Thorne's Wife
Page 16
“Why, Jonas,” Val said in a teasing tone, “I do believe you’re turning into a romantic.”
“And if I don’t soon get home to you,” he returned in a soft growl, “I’m afraid I’ll be turning into a raving sex-starved maniac.”
* * *
Her flagging spirits bolstered both by Jonas’s fervently expressed need for her and the expectation that he would be home in a week or so, Val cruised through her work on Thursday.
But her spirits plunged at the sound of rage in his voice when he called early that evening.
“It’s hit the fan,” Jonas snarled in tones of fury and outrage. “The scandal’s been revived, and my name and photograph are plastered all over every newspaper and yellow journalism rag in Europe.”
“But…how?” Val was stunned. “Why?”
“I’ll tell you how,” he snapped. “Some overeager news hound became curious about my visits to the hospital. He did some digging, added one and one, and managed to come up with four.”
Val shivered at the sound of his voice. Jonas in a cold rage was not a pretty sight. And Jonas was definitely in a cold rage; Val could almost feel the chill emanating from the telephone wire. “Four?” she repeated blankly. “Jonas, please calm down and explain. I don’t understand.”
“It’s simple enough,” Jonas said. “The news hound sniffed along the trail Lynn has left littered with discarded lovers and ex-husbands over the years until he discovered the very first of the bunch…yours truly. He then apparently did his homework on me and decided I was news.”

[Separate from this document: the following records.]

/-- The spad with element i of a run written; a 4-bit element keeps its neighbour. -/
def putElem (spad : Memory) (off width i v : Nat) : Memory :=
  if width = 4 then
    let b := (readByte spad (off + i / 2)).toNat
    writeByte spad (off + i / 2) (BitVec.ofNat 8 (if i % 2 = 0 then b / 16 * 16 + v % 16 else b % 16 + v % 16 * 16))
  else writeLE spad (off + i * (width / 8)) (width / 8) v

/-- The spad with a run written. -/
def putRun (spad : Memory) (off width : Nat) (vs : List Nat) : Memory :=
  ((List.range vs.length).zip vs).foldl (fun m (i, v) => putElem m off width i v) spad

/-- A run that a step writes: offset, element width, elements. -/
abbrev RunWrite := Nat × Nat × List Nat

/-- A run read, uncorrectable elements as zero, and their offsets (R153). -/
def State.readRun (s : State) (off width m : Nat) : List Nat × List Nat :=
  let spad := s.core.spad
  let vs := (List.range m).map (runElem spad off width)
  if s.spadPoisoned s.cur off (runBytes width m) then
    let bad (i : Nat) : Bool := s.spadPoisoned s.cur (off + i * width / 8) (max 1 (width / 8))
    (((List.range m).zip vs).map fun (i, v) => if bad i then 0 else v,
      ((List.range m).filter bad).map fun i => off + i * width / 8)
  else (vs, [])

/-! ## Pointers (R151, R153) -/

/-- The offset of an access of n bytes through a pointer, or VECTOR_OPERAND with the offset before wrapping. -/
def Core.vectorAccess (c : Core) (p : VPtr) (extra : Int) (align n : Nat) : Except CmdFault Nat :=
  let t := c.tile p.tile.toNat
  let toff := t.off.toNat
  let tlen := t.len.toNat
  let wrap := p.wrap.toNat
  let o : Int := p.offset.toNat + extra
  let bad : Except CmdFault Nat := .error (Cause.vectorOperand, BitVec.ofInt 64 o)
  if wrap ≠ 0 ∧ (wrap % 64 ≠ 0 ∨ tlen < wrap) then bad
  else
    let o' : Int := if wrap = 0 then o else toff + (o - toff) % wrap
    if o' < toff ∨ (toff + tlen : Int) < o' + n ∨ (wrap ≠ 0 ∧ (toff + wrap : Int) < o' + n) ∨ o' % align ≠ 0 then bad
    else .ok o'.toNat

/-- The current value of a pointer of a running command. -/
def VRun.pointer (r : VRun) (p : Reg4) : VPtr := ((r.ptrs.find? fun e => e.1 == p).map (·.2.1)).getD VPtr.zero

/-- The size of the access of a role in a step of m elements: element width and alignment; a mask is `none`. -/
def VOp.shape (k : VOp) (o : VOps) (role : VRole) : Option Nat :=
  match k, role with
  | .cmpEq, .c | .cmpLt, .c | .cmpLe, .c | .sel, .c => none
  | .cvt, .c => some 8
  | .cvt, .a => some (vSrcFmt k o).width
  | .perm, .b => some 8
  | _, _ => some (vFmt o).width

/-- Elements that a role's access holds in a step of m elements: one scale code for a block. -/
def VOp.roleCount (k : VOp) (role : VRole) (m : Nat) : Nat := if k = .cvt ∧ role = .c then 1 else m

/-- The displacement of an access through a pointer register: that of w1 through the first pointer, whatever role it plays (R149). -/
def vDisp (o : VOps) (p : Reg4) : Int := if p = o.vp1 then (dispOf o.disp).toInt else 0

/-- Offset of the access of a role in the current step. -/
def State.roleOffset (s : State) (r : VRun) (k : VOp) (o : VOps) (role : VRole) (m : Nat) : Except CmdFault Nat :=
  let extra := vDisp o (vPointer o role)
  let p := r.pointer (vPointer o role)
  match k.shape o role with
  | none => s.core.vectorAccess p extra 1 ((m + 7) / 8)
  | some w => s.core.vectorAccess p extra (max 1 (w / 8)) (runBytes w (k.roleCount role m))

/-! ## Elements (R161 to R167) -/

/-- Sum, difference, product or fused sum of elements, rounded once (R161, R166). -/
def vArith (k : VOp) (f : Fmt) (mode : RMode) (z : Nat) (sat : Bool) (a b c : Nat) : Nat × VFlags :=
  if f.isInt then
    let x := intOf f a
    let y := intOf f b
    finInt f sat (match k with
      | .add => x + y
      | .sub => x - y
      | .fma | .fmas => x * y + intOf f c
      | _ => x * y)
  else
    let x := valOf f a
    let y := valOf f b
    let (v, fl) := match k with
      | .add => x.add mode y
      | .sub => x.add mode y.neg
      | .fma | .fmas => Val.fma mode x y (valOf f c)
      | _ => x.mul y
    let (r, g) := roundVal f mode z v
    (r, fl ||| g)

/-- The sign bit of an element. -/
def signBit (f : Fmt) (a : Nat) : Bool := a.testBit (f.width - 1)

/-- The lesser or greater element (R161): a NaN gives the canonical NaN, and the sign decides between zeros. -/
def vPick (greater : Bool) (f : Fmt) (a b : Nat) : Nat :=
  match (valOf f a).cmp (valOf f b) with
  | none => nanCode f
  | some .lt => if greater then b else a
  | some .gt => if greater then a else b
  | some .eq => if f.isInt then a else if signBit f a = greater then b else a

/-- A shift (R161). -/
def vShift (left : Bool) (f : Fmt) (a b : Nat) : Nat :=
  let n := b % f.width
  if left then (a <<< n) % 2 ^ f.width else ((intOf f a) / (2 ^ n : Int) % (2 ^ f.width : Int)).toNat

/-- A comparison (R162); false with a NaN. -/
def vCompare (k : VOp) (f : Fmt) (a b : Nat) : Bool :=
  match k, (valOf f a).cmp (valOf f b) with
  | .cmpEq, some .eq => true
  | .cmpLt, some .lt => true
  | .cmpLe, some .lt | .cmpLe, some .eq => true
  | _, _ => false

/-- A function of one element (R128, R164). -/
def vFunction (k : VOp) (v : Val) : Val × VFlags :=
  match k with
  | .exp2 => v.exp2
  | .log2 => v.log2
  | .rcp => v.rcp
  | .rsq => v.rsq
  | _ => v.sig

/-- Bits as bytes of a mask, bits beyond the count zero (R162). -/
def maskBytes (bits : List Bool) : List Nat :=
  (List.range ((bits.length + 7) / 8)).map fun k =>
    ((List.range 8).map fun i => if bits.getD (8 * k + i) false then 2 ^ i else 0).foldl (· + ·) 0

/-- Bit i of a mask. -/
def maskBit (bytes : List Nat) (i : Nat) : Bool := (bytes.getD (i / 8) 0).testBit (i % 8)

/-- What a step computes: the runs by role, flags, and what the command carries on. -/
structure VStep where
  runs : List (VRole × List Nat)
  flags : VFlags
  scalar : Word
  sum : ExactSum
  /-- Elements `v.nzs` writes: place in the output, value, index. -/
  kept : List (Nat × Nat × Nat)
  deriving DecidableEq, Repr

/-- The results of elements in order, flags together. -/
def gather (l : List (Nat × VFlags)) : List Nat × VFlags := (l.map (·.1), l.foldl (fun f r => f ||| r.2) 0)

/-- One block of a block-scaled conversion (R120, R126, R163). -/
def vConvertBlock (o : VOps) (mode : RMode) (zs a : List Nat) (scale : Nat) : List (VRole × List Nat) × VFlags :=
  let src := vSrcFmt .cvt o
  let bad := src.isBlock && scale == 255
  let vs := a.map fun x => if src.isBlock then scaledVal src x scale else valOf src x
  if (vFmt o).isBlock then
    let (code, es, fl) := convertBlock (vFmt o) mode (vs.zip zs)
    ([(.d, es), (.c, [code])], fl)
  else
    let (es, fl) := gather ((vs.zip zs).map fun (v, z) => roundVal (vFmt o) mode z v)
    ([(.d, es)], fl ||| VFlags.when bad VFlags.badsc)

/-- Prefix sums (R165). -/
def vScan (f : Fmt) (mode : RMode) (sat : Bool) : List (Nat × Nat) → ExactSum → List (Nat × VFlags) × ExactSum
  | [], s => ([], s)
  | (a, z) :: t, s =>
    let s := s.add (valOf f a)
    let r := if f.isInt then finInt f sat (s.num * 2 ^ s.ex.toNat) else
      let (v, fl) := s.val
      let (x, g) := roundVal f mode z v
      (x, fl ||| g)
    let (l, s) := vScan f mode sat t s
    (r :: l, s)

/-- The elements `v.nzs` keeps (R165): their place in the output from n on, with the index base + i. -/
def vKeep (f : Fmt) (base : Nat) : List (Nat × Nat) → Nat → List (Nat × Nat × Nat)
  | [], _ => []
  | (i, a) :: t, n =>
    if (valOf f a).isZero then vKeep f base t n else (n, a, (base + i) % 2 ^ 32) :: vKeep f base t (n + 1)

/-- A step on the elements it has read, `k0` being the index of its first (R160 to R167). An operation that moves elements leaves a NaN's
bits as they are (log 117). -/
def vStep (k : VOp) (o : VOps) (r : VRun) (k0 : Nat) (zs a b c d : List Nat) : VStep :=
  let f := vFmt o
  let mode := rmodeOf o.head.round
  let m := zs.length
  let s := r.scalar.toNat % 2 ^ f.width
  let out (l : List (Nat × VFlags)) : VStep :=
    let (es, fl) := gather l
    ⟨[(.d, es)], fl, r.scalar, r.sum, []⟩
  let plain (role : VRole) (l : List Nat) : VStep := ⟨[(role, l)], 0, r.scalar, r.sum, []⟩
  match k with
  | .add | .sub | .mul => out ((a.zip (b.zip zs)).map fun (x, y, z) => vArith k f mode z o.sat x y 0)
  | .fma => out ((a.zip (b.zip (c.zip zs))).map fun (x, y, w, z) => vArith k f mode z o.sat x y w)
  | .scl => out ((a.zip zs).map fun (x, z) => vArith k f mode z o.sat x s 0)
  | .fmas => out ((a.zip (d.zip zs)).map fun (x, w, z) => vArith k f mode z o.sat x s w)
  | .min => plain .d ((a.zip b).map fun (x, y) => vPick false f x y)
  | .max => plain .d ((a.zip b).map fun (x, y) => vPick true f x y)
  | .and => plain .d ((a.zip b).map fun (x, y) => x &&& y)
  | .or => plain .d ((a.zip b).map fun (x, y) => x ||| y)
  | .xor => plain .d ((a.zip b).map fun (x, y) => x ^^^ y)
  | .shl => plain .d ((a.zip b).map fun (x, y) => vShift true f x y)
  | .shr => plain .d ((a.zip b).map fun (x, y) => vShift false f x y)
  | .cmpEq | .cmpLt | .cmpLe => plain .c (maskBytes ((a.zip b).map fun (x, y) => vCompare k f x y))
  | .sel => plain .d (((List.range m).zip (a.zip b)).map fun (i, x, y) => if maskBit c i then x else y)
  | .cvt =>
    let (runs, fl) := vConvertBlock o mode zs a (c.getD 0 127)
    ⟨runs, fl, r.scalar, r.sum, []⟩
  | .exp2 | .log2 | .rcp | .rsq | .sig => out ((a.zip zs).map fun (x, z) =>
      let (v, fl) := vFunction k (valOf f x)
      let (y, g) := roundVal f mode z v
      (y, fl ||| g))
  | .redAdd => ⟨[], 0, r.scalar, a.foldl (fun t x => t.add (valOf f x)) r.sum, []⟩
  | .redMax => ⟨[], 0, w64 (a.foldl (vPick true f) s), r.sum, []⟩
  | .scanAdd =>
    let (l, t) := vScan f mode o.sat (a.zip zs) r.sum
    { out l with sum := t }
  | .nzs => ⟨[], 0, r.scalar, r.sum, vKeep f o.imm.toNat (((List.range m).map (k0 + ·)).zip a) r.outCount⟩
  | .bcast => plain .a (List.replicate m s)
  | .perm => plain .d (b.map fun p => a.getD (p % m) 0)
  | .mov => plain .d a
  | .fill => plain .a (List.replicate m (o.imm.toNat % 2 ^ f.width))
  | .trn => plain .d a

/-- What a reduction pushes at its end (R158, R165). -/
def vPush (k : VOp) (o : VOps) (z0 : Nat) (r : VRun) : Option Word × VFlags :=
  let f := vFmt o
  match k with
  | .redAdd =>
    if f.isInt then (some (BitVec.ofInt 64 (r.sum.num * 2 ^ r.sum.ex.toNat)), 0)
    else if vCount o = 0 then (some 0, 0)
    else
      let (v, fl) := r.sum.val
      let (x, g) := roundVal f (rmodeOf o.head.round) z0 v
      (some (w64 x), fl ||| g)
  | .redMax => (some (if f.isInt then BitVec.ofInt 64 (intOf f r.scalar.toNat) else r.scalar), 0)
  | .nzs => (some (w64 r.outCount), 0)
  | _ => (none, 0)

/-- The least element, which `v.red.max` starts from (R165). -/
def vLeast (f : Fmt) : Word :=
  if f.isInt then w64 (((intRange f).1 % 2 ^ f.width).toNat)
  else w64 (roundVal f .rne 0 (.inf true)).1

/-! ## Start, step and end (R158, R168) -/

/-- The end of a running command's steps: what it pushes and posts (R156, R158). -/
def State.endVector (s : State) (k : VOp) (o : VOps) (r : VRun) : State :=
  let z0 := if o.head.round = .sr then randomWord s.core.csr.jobseed r.cmd.lcore r.cmd.ctr0 0 else 0
  let (push, fl) := vPush k o z0 r
  let cells := match k with
    | .redAdd | .redMax => 0
    | .nzs => r.outCount
    | .trn => vCount o * k.perStep o * k.perStep o
    | _ => vCount o
  let post := if o.msg then some (r.cmd.message 1 0 o.tag cells) else none
  s.updCore fun c => c.settleVector { r with done := true, push := push, post := post, flags := r.flags ||| fl }

/-- A fault of the vector engine: its command and every younger one are discarded (R312). -/
def State.vectorFault (s : State) (cmd : Cmd) (f : CmdFault) : State :=
  s.updCore fun c => c.dropVector.pendFault 1 cmd.seq f

/-- The tiles a command names through its pointers. -/
def Cmd.tiles (cmd : Cmd) : List (BitVec 8) := cmd.ptrs.map fun p => p.2.1.tile

/-- A tile that a command names through its pointers is filling or draining (R24). -/
def Core.pointersWait (c : Core) (cmd : Cmd) : Bool :=
  cmd.tiles.any fun t => (c.tile t.toNat).state == .filling || (c.tile t.toNat).state == .draining

/-- Offset of the first pointer whose tile is empty. -/
def Core.emptyPointer? (c : Core) (l : List (BitVec 4 × VPtr × Nat)) : Option (BitVec 20) :=
  (l.find? fun p => (c.tile p.2.1.tile.toNat).state == .empty).map fun p => p.2.1.offset

/-- The command at the head starts, once no tile of it is filling or draining and the scalar it needs is in q0 (R24, R153, R158). One
whose tile was empty at issue faults at the head, and takes no scalar (log 126). -/
def State.startVector (s : State) (k : VOp) (o : VOps) (cmd : Cmd) : State :=
  let c := s.core
  let pops := k == .scl || k == .fmas || k == .bcast
  if cmd.bad then s.vectorFault cmd (badCommand cmd)
  else match cmd.emptyTile with
    | some off => s.vectorFault cmd (Cause.vectorOperand, w64 off.toNat)
    | none =>
      if c.pointersWait cmd || (pops && c.regs.q0.isEmpty) then s
      else match c.emptyPointer? cmd.ptrs with
      | some off => s.vectorFault cmd (Cause.vectorOperand, w64 off.toNat)
      | none =>
        let scalar := if pops then c.regs.q0.headD 0 else if k = .redMax then vLeast (vFmt o) else 0
        let r : VRun := ⟨cmd, 0, cmd.ptrs, scalar, ExactSum.empty, 0, 0, none, none, false⟩
        let s := s.updCore fun c =>
          { c with
            regs := { c.regs with q0 := if pops then c.regs.q0.tail else c.regs.q0 }
            eng := { c.eng with vq := c.eng.vq.tail, vrun := some r } }.startsVector (cmd.key 1) cmd.tiles |>.mark cmd.seq .running
        if k.steps o = 0 then s.endVector k o r else s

Val winced. She knew how much Jonas disliked personal publicity. He painstakingly worked at keeping a low profile. She knew also that he absolutely detested notoriety. Furthermore, she was very much afraid she knew the answer to her next question, but asked it just the same. “And the four you mentioned. Where does that come in?”
His low laughter had the sound of a feral growl. “Just where you’d suspect. The newspaper stories are loaded with speculation that instead of a triangle here, there might be the possibility of a quadrangle.”
“But that’s not true!” Val cried indignantly.
“Calm down, sweetheart,” Jonas murmured. “It probably won’t amount to more than a three-day wonder. I just wanted to warn you in case it hit the gossip columns in the States.”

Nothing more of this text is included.